# Stored entries:

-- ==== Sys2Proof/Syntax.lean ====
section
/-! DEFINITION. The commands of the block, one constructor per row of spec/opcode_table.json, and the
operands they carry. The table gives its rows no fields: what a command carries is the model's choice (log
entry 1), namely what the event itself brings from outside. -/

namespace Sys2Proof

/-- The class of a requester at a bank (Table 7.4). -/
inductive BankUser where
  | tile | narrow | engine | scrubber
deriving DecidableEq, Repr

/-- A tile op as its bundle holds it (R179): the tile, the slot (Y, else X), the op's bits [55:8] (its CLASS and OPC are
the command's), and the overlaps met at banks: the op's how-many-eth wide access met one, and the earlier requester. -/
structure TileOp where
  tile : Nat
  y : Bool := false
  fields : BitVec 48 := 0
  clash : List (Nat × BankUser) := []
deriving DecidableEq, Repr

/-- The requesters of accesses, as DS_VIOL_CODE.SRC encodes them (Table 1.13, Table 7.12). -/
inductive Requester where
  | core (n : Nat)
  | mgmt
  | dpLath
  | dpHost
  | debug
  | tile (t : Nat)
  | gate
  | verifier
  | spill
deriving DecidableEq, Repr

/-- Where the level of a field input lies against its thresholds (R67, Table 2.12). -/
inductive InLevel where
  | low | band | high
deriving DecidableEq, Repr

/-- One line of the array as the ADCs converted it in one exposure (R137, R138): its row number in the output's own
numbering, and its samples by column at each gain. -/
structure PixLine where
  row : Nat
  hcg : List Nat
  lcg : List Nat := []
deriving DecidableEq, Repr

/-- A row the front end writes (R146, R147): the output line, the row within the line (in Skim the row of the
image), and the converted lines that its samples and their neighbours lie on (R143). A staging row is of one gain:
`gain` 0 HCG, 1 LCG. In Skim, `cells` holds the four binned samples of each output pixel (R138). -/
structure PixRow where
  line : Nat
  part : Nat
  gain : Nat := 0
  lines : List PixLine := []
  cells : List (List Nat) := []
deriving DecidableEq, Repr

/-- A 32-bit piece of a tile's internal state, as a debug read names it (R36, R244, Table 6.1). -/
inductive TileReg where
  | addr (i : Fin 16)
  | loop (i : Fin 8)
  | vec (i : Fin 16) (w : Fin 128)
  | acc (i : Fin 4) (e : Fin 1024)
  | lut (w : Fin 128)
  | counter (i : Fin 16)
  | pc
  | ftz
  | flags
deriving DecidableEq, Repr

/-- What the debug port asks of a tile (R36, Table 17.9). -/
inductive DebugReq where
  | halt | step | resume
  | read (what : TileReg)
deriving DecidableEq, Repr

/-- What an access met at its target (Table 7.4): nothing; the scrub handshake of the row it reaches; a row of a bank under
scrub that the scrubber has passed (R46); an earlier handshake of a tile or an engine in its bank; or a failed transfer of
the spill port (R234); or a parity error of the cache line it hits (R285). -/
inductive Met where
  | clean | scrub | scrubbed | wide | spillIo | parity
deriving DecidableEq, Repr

# What the task requires:
Retype only the stretch of lines above starting at the one with "fields : BitVec 48 := 0" and stopping at the one with "the row of the", exactly as written, with both kept.

# Answer section:
  fields : BitVec 48 := 0
  clash : List (Nat × BankUser) := []
deriving DecidableEq, Repr

/-- The requesters of accesses, as DS_VIOL_CODE.SRC encodes them (Table 1.13, Table 7.12). -/
inductive Requester where
  | core (n : Nat)
  | mgmt
  | dpLath
  | dpHost
  | debug
  | tile (t : Nat)
  | gate
  | verifier
  | spill
deriving DecidableEq, Repr

/-- Where the level of a field input lies against its thresholds (R67, Table 2.12). -/
inductive InLevel where
  | low | band | high
deriving DecidableEq, Repr

/-- One line of the array as the ADCs converted it in one exposure (R137, R138): its row number in the output's own
numbering, and its samples by column at each gain. -/
structure PixLine where
  row : Nat
  hcg : List Nat
  lcg : List Nat := []
deriving DecidableEq, Repr

/-- A row the front end writes (R146, R147): the output line, the row within the line (in Skim the row of the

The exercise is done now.